Chetham’s Library will be hosting this Saturday .this year’s Broadside Day, an annual one-day conference for people interested in Street Literature in all its fascinating aspects. 

On show will be broadsides, chapbooks, songsters, woodcuts, engravings, last dying speeches, catchpennies, wonder-tales, almanacs, fortune-tellers, moral tracts, reading-made-easy alphabets, and all kinds of cheap printed material which was sold to ordinary people in city streets, at country fairs, and from pedlars’ packs up and down the country in past centuries.

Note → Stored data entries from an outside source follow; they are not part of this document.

-- ==== Sys2Proof/Machine/Dispatch.lean ====
section
/-! DEFINITION. One arm per instruction. -/

namespace Sys2Proof.Machine

def exec (i : Instr) (s : State) : Host.Outcome State Fault Refusal :=
  match i with
  | .nop d => Sys2Proof.Machine.execNop d s
  | .setfGconfIScaleAnalog t d => Sys2Proof.Machine.execSetfGconfIScaleAnalog t d s
  | .setfGconfInternalRsense t d => Sys2Proof.Machine.execSetfGconfInternalRsense t d s
  | .setfGconfEnSpreadcycle t d => Sys2Proof.Machine.execSetfGconfEnSpreadcycle t d s
  | .setfGconfShaft t d => Sys2Proof.Machine.execSetfGconfShaft t d s
  | .setfGconfIndexOtpw t d => Sys2Proof.Machine.execSetfGconfIndexOtpw t d s
  | .setfGconfIndexStep t d => Sys2Proof.Machine.execSetfGconfIndexStep t d s
  | .setfGconfPdnDisable t d => Sys2Proof.Machine.execSetfGconfPdnDisable t d s
  | .setfGconfMstepRegSelect t d => Sys2Proof.Machine.execSetfGconfMstepRegSelect t d s
  | .setfGconfMultistepFilt t d => Sys2Proof.Machine.execSetfGconfMultistepFilt t d s
  | .setfGconfTestMode t d => Sys2Proof.Machine.execSetfGconfTestMode t d s
  | .setfIholdIrunIhold t d => Sys2Proof.Machine.execSetfIholdIrunIhold t d s
  | .setfIholdIrunIrun t d => Sys2Proof.Machine.execSetfIholdIrunIrun t d s
  | .setfIholdIrunIholddelay t d => Sys2Proof.Machine.execSetfIholdIrunIholddelay t d s
  | .setfChopconfToff t d => Sys2Proof.Machine.execSetfChopconfToff t d s
  | .setfChopconfHstrt t d => Sys2Proof.Machine.execSetfChopconfHstrt t d s
  | .setfChopconfHend t d => Sys2Proof.Machine.execSetfChopconfHend t d s
  | .setfChopconfTbl t d => Sys2Proof.Machine.execSetfChopconfTbl t d s
  | .setfChopconfVsense t d => Sys2Proof.Machine.execSetfChopconfVsense t d s
  | .setfChopconfMres t d => Sys2Proof.Machine.execSetfChopconfMres t d s
  | .setfChopconfIntpol t d => Sys2Proof.Machine.execSetfChopconfIntpol t d s
  | .setfChopconfDedge t d => Sys2Proof.Machine.execSetfChopconfDedge t d s
  | .setfChopconfDiss2g t d => Sys2Proof.Machine.execSetfChopconfDiss2g t d s
  | .setfChopconfDiss2vs t d => Sys2Proof.Machine.execSetfChopconfDiss2vs t d s
  | .wrreg a d => Sys2Proof.Machine.execWrreg a d s
  | .send a d => Sys2Proof.Machine.execSend a d s
  | .crcClr d => Sys2Proof.Machine.execCrcClr d s
  | .crcByte d => Sys2Proof.Machine.execCrcByte d s
  | .txb d => Sys2Proof.Machine.execTxb d s
  | .setsettle d => Sys2Proof.Machine.execSetsettle d s
  | .setgap d => Sys2Proof.Machine.execSetgap d s
  | .wait d => Sys2Proof.Machine.execWait d s

end Sys2Proof.Machine
end

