-- ==== Sys2Proof/Laws/Ops.lean ====
section
/-! SUPPORT. What each shared operation can do, said once, and what a performed instruction can do. -/

namespace Sys2Proof.Machine

/-- `play` leaves the state alone, or starts the transmitter with what is emitted. -/
theorem State.play_cases (s : State) (es : List WireEvent) :
    (emitted es = [] ∧ s.play es = s) ∨
    (∃ e rest, emitted es = e :: rest ∧
      s.play es = { s with phase := .busy, pend := e :: rest, bitIdx := 0, timer := 0 }) := by
  unfold State.play
  split
  · exact .inl ⟨‹_›, rfl⟩
  · next e rest h => exact .inr ⟨e, rest, h, rfl⟩

theorem idle_zero_not_mem_emitted (es : List WireEvent) : WireEvent.idle 0#32 ∉ emitted es := by
  induction es with
  | nil => simp [emitted]
  | cons e es ih =>
    cases e with
    | frame b => simpa [emitted] using ih
    | idle d =>
      by_cases hd : d = 0#32
      · simpa [emitted, hd] using ih
      · simpa [emitted, hd, Ne.symm hd] using ih

theorem emitted_append (xs ys : List WireEvent) : emitted (xs ++ ys) = emitted xs ++ emitted ys := by
  induction xs with
  | nil => rfl
  | cons e xs ih =>
    cases e with
    | frame b => simp [emitted, ih]
    | idle d => by_cases hd : d = 0#32 <;> simp [emitted, hd, ih]

@[simp] theorem datagram_length (a : Addr) (v : Word) : (datagram a v).length = 8 := rfl

/-- The eight bytes of `DGRAM` after a datagram was sent, and every other byte. -/
theorem State.sendDatagram_dgramByte (s : State) (a : Addr) (v : Word) (i : Nat) :
    (s.sendDatagram a v).dgramByte i = if i < 8 then (datagram a v).getD i 0 else s.dgramByte i := by
  unfold State.dgramByte
  rw [State.sendDatagram_dgram, Memory.read_writeFrom]
  simp

/-- The events of a datagram begin with the sync byte, so a datagram always makes the block busy. -/
theorem State.sendDatagram_busy (s : State) (a : Addr) (v : Word) :
    ∃ rest, emitted (datagramEvents s.gapUs s.settleUs (datagram a v)) = .frame Config.sync :: rest ∧
      s.sendDatagram a v =
        { s.buildDatagram a v with phase := .busy, pend := .frame Config.sync :: rest, bitIdx := 0, timer := 0 } := by
  have h : ∃ rest, emitted (datagramEvents s.gapUs s.settleUs (datagram a v)) = .frame Config.sync :: rest := by
    simp [datagramEvents, datagram, datagramHead, framesWithGap, emitted]
  obtain ⟨rest, h⟩ := h
  exact ⟨rest, h, by rw [State.sendDatagram, State.play, h]⟩

/-- A shadow register reads as what was written. -/
@[simp] theorem State.readShadow_writeShadow (s : State) (r : ShadowReg) (v : Word) :
    (s.writeShadow r v).readShadow r = v := by cases r <;> rfl

/-- A data word is a byte operand exactly below 256. -/
theorem isByteOperand_iff (d : Word) : isByteOperand d = true ↔ d.toNat < 256 := by
  have := d.isLt
  simp only [isByteOperand, beq_iff_eq, BitVec.toNat_eq]
  simp [Nat.shiftRight_eq_div_pow]
  omega

/-- A value over the field's largest is rejected. -/
theorem setField_rejects {f : FieldRow} {d : Word} (h : f.max.toNat < d.toNat) (t : Bool) (s : State) :
    setField f t d s = .next (s.reject .eRange) := if_pos h

/-- Without `T`, a legal value is written and nothing sent. -/
theorem setField_writes {f : FieldRow} {d : Word} (h : d.toNat ≤ f.max.toNat) (s : State) :
    setField f false d s = .next (s.writeShadow f.reg (f.set (s.readShadow f.reg) d)) :=
  if_neg (Nat.not_lt.2 h)

/-- With `T`, a legal value is written and the register sent with it. -/
theorem setField_sends {f : FieldRow} {d : Word} (h : d.toNat ≤ f.max.toNat) (s : State) :
    setField f true d s =
      .next ((s.writeShadow f.reg (f.set (s.readShadow f.reg) d)).sendDatagram f.reg.addr
        (f.set (s.readShadow f.reg) d)) := by
  refine (if_neg (Nat.not_lt.2 h)).trans ?_
  simp

/-- What a performed instruction can have done to the state. -/
inductive Effect (s : State) : State → Prop where
  | nothing : Effect s s
  | rejected (c : ErrCode) : Effect s (s.reject c)
  | field (f : FieldRow) (d : Word) (hf : f ∈ Layout.all) (hd : ¬ f.max < d) :
      Effect s (s.writeShadow f.reg (f.set (s.readShadow f.reg) d))
  | fieldSent (f : FieldRow) (d : Word) (a : Addr) (v : Word) (hf : f ∈ Layout.all) (hd : ¬ f.max < d) :
      Effect s ((s.writeShadow f.reg (f.set (s.readShadow f.reg) d)).sendDatagram a v)
  | sent (a : Addr) (v : Word) : Effect s (s.sendDatagram a v)
  | played (es : List WireEvent) : Effect s (s.play es)
  | crc (c : Byte) : Effect s { s with crcAcc := c }
  | settle (d : Word) : Effect s { s with settleUs := d }
  | gap (d : Word) : Effect s { s with gapUs := d }

/-- A field setter rejects, writes, or writes and sends. -/
theorem setField_effect (f : FieldRow) (hf : f ∈ Layout.all) (t : Bool) (d : Word) (s : State) :
    ∃ s', setField f t d s = .next s' ∧ Effect s s' := by
  unfold setField
  by_cases hd : f.max < d
  · exact ⟨_, if_pos hd, .rejected _⟩
  · rw [if_neg hd]
    cases t with
    | false => exact ⟨_, rfl, .field f d hf hd⟩
    | true => exact ⟨_, rfl, .fieldSent f d _ _ hf hd⟩

/-- Every instruction completes, with one of the effects. -/
theorem exec_effect (i : Instr) (s : State) : ∃ s', exec i s = .next s' ∧ Effect s s' := by
  cases i with
  | nop d => exact ⟨_, rfl, .nothing⟩
  | wrreg a d =>
    simp only [exec, execWrreg]
    split
    · exact ⟨_, rfl, .sent _ _⟩
    · exact ⟨_, rfl, .rejected _⟩
  | send a d =>
    simp only [exec, execSend]
    split
    · exact ⟨_, rfl, .sent _ _⟩
    · exact ⟨_, rfl, .rejected _⟩
  | crcClr d => exact ⟨_, rfl, .crc _⟩
  | crcByte d =>
    simp only [exec, execCrcByte]
    split
    · exact ⟨_, rfl, .crc _⟩
    · exact ⟨_, rfl, .rejected _⟩
  | txb d =>
    simp only [exec, execTxb]
    split
    · exact ⟨_, rfl, .played _⟩
    · exact ⟨_, rfl, .rejected _⟩
  | setsettle d => exact ⟨_, rfl, .settle _⟩
  | setgap d => exact ⟨_, rfl, .gap _⟩
  | wait d => exact ⟨_, rfl, .played _⟩
  | _ t d => exact setField_effect _ (by decide) t d s

theorem Effect.of_exec {i : Instr} {s t : State} (h : exec i s = .next t) : Effect s t := by
  obtain ⟨s', h', he⟩ := exec_effect i s
  rw [h] at h'
  cases h'
  exact he

/-- What no instruction touches. -/
theorem Effect.frame {s t : State} (h : Effect s t) :
    t.trace = s.trace ∧ t.inputs = s.inputs ∧ t.timing = s.timing ∧ t.rstnLast = s.rstnLast := by
  cases h with
  | field f d hf hd => cases hr : f.reg <;> simp
  | fieldSent f d a v hf hd => cases hr : f.reg <;> simp
  | _ => simp

end Sys2Proof.Machine
end

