/-- Settles O49: a duration within the tolerance is between the fewest and the most edges (`bitWithin_iff`,
`idleWithin_iff`), so some slack gives it (`run_unit_of_between`). -/
theorem everyDurationWithinTheTolerancesOccurs : Obligations.EveryDurationWithinTheTolerancesOccurs := by
  intro s rest n hb ht hn
  refine ⟨fun b k hp hk hk10 hpos hwithin => ?_, fun d hp hd hwithin => ?_⟩
  · obtain ⟨h₁, h₂⟩ := (bitWithin_iff s.timing b hpos).1 hwithin
    obtain ⟨sl, hlen, hduring, t, hrun, hend⟩ := run_unit_of_between hb hp ht hn h₁ h₂
    subst hk
    refine ⟨sl, hlen, hduring, t, hrun, ?_⟩
    by_cases hk9 : s.bitIdx < 9 <;> simpa [isLastUnit_frame, hk9] using hend
  · obtain ⟨h₁, h₂⟩ := (idleWithin_iff s.timing d (idleWithin_pos hd hwithin)).1 hwithin
    obtain ⟨sl, hlen, hduring, t, hrun, hpend, -, htrace⟩ := run_unit_of_between hb hp ht hn h₁ h₂
    refine ⟨sl, hlen, fun j hj => ?_, t, hrun, hpend, htrace⟩
    obtain ⟨u, hu, hupend, -, hutrace⟩ := hduring j hj
    exact ⟨u, hu, hupend, hutrace⟩

/-- Settles O39: an `Idle` is one unit, as long as `State.unitEdges` says. -/
theorem idleLastsAtLeastItsDelay : Obligations.IdleLastsAtLeastItsDelay := by
  intro s d rest hb hp hd _ ht hn
  have hclk : 0 < 1000000 * (s.timing.fClk.den : Nat) := Nat.mul_pos (by decide) s.timing.fClk.den.pos
  have hfewest : ∀ k, fewestEdges s.timing (.idle d) ≤ k →
      d.toNat * s.timing.fClk.num ≤ k * 1000000 * s.timing.fClk.den := by
    intro k hk
    rw [Nat.mul_assoc]
    exact (ceilDiv_le_iff hclk).1 (Nat.le_trans (Nat.le_max_right _ _) hk)
  have hunit : fewestEdges s.timing (.idle d) ≤ s.unitEdges (.idle d) := fewestEdges_le_unitLength _ _ _
  constructor
  · intro k hk
    have hlt : k < s.unitEdges (.idle d) := by
      by_contra hge
      exact absurd (hfewest k (Nat.le_trans hunit (Nat.le_of_not_lt hge))) (Nat.not_le.2 hk)
    obtain ⟨l, r, -, hrun⟩ := run_within_unit hb hp hn k (by rwa [ht, Nat.zero_add])
    exact ⟨_, hrun, rfl, State.txLevel_idle hp, rfl⟩
  · obtain ⟨l, r, -, hrun⟩ := run_unit hb hp hn (by rw [ht]; exact s.unitEdges_pos _)
    rw [ht, Nat.sub_zero] at hrun
    refine ⟨_, _, hfewest _ hunit, ?_, hrun, rfl, rfl⟩
    rintro ⟨m, hm⟩
    obtain ⟨h₁, h₂⟩ := (idleWithin_iff s.timing d (idleWithin_pos hd hm)).1 hm
    exact (idleWithin_iff s.timing d (s.unitEdges_pos _)).2 ⟨hunit, unitLength_le_mostEdges (Nat.le_trans h₁ h₂) _⟩

/-! ### A character -/

/-- The block is busy, about to play a character, and no reset comes. -/
structure State.AtFrame (s : State) (b : Byte) (rest : List WireEvent) : Prop where
  busy : s.phase = .busy
  pend : s.pend = .frame b :: rest
  atFirstBit : s.bitIdx = 0
  atFirstEdge : s.timer = 0
  noReset : s.inputs.all HostInput.noReset = true

/-- The edges of bit period `k` of the coming character. -/
def State.bitEdges (s : State) (b : Byte) (k : Nat) : Nat := unitLength s.timing (.frame b) (s.timing.slack.getD k 0)

/-- The edges of the first `k` bit periods. -/
def State.edgesBefore (s : State) (b : Byte) (k : Nat) : Nat := ((List.range k).map (s.bitEdges b)).sum

/-- The state at the start of bit period `k`, whatever the host has done meanwhile. -/
def State.atBit (s : State) (k : Nat) (l : List HostInput) (r : Bool) : State :=
  { s with
    bitIdx := k, timer := 0, timing := { s.timing with slack := s.timing.slack.drop k }, inputs := l, rstnLast := r }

Street literature, in the form of broadside ballads, was first produced in the early 16th century, and was at first concentrated in London, but later spread to every part of the British Isles and lasted into the 20th century. But its glorious heyday was in Victorian times when tens of thousands of items were produced every year by jobbing printers everywhere. 

The material was often very badly printed, on the cheapest quality of paper, and might be genuine news or a complete fiction, but for most of this time it was one of the only forms of reading matter readily available to the poor, and is therefore tremendously interesting to a wide range of modern-day researchers and enthusiasts.

The day is is organised jointly by the English Folk Dance & Song Society (EFDSS) and the Traditional Song Forum and consists of short papers, presentations, displays, discussions, performances, and so on, and is suitable for beginners and experts alike, who will all enjoy its lively and informal atmosphere.

Manchester was one of the most important centres for the production of street literature in the 19th century. In recognition of this, speakers who can present topics specifically related to the trade in the Northwest have been invited.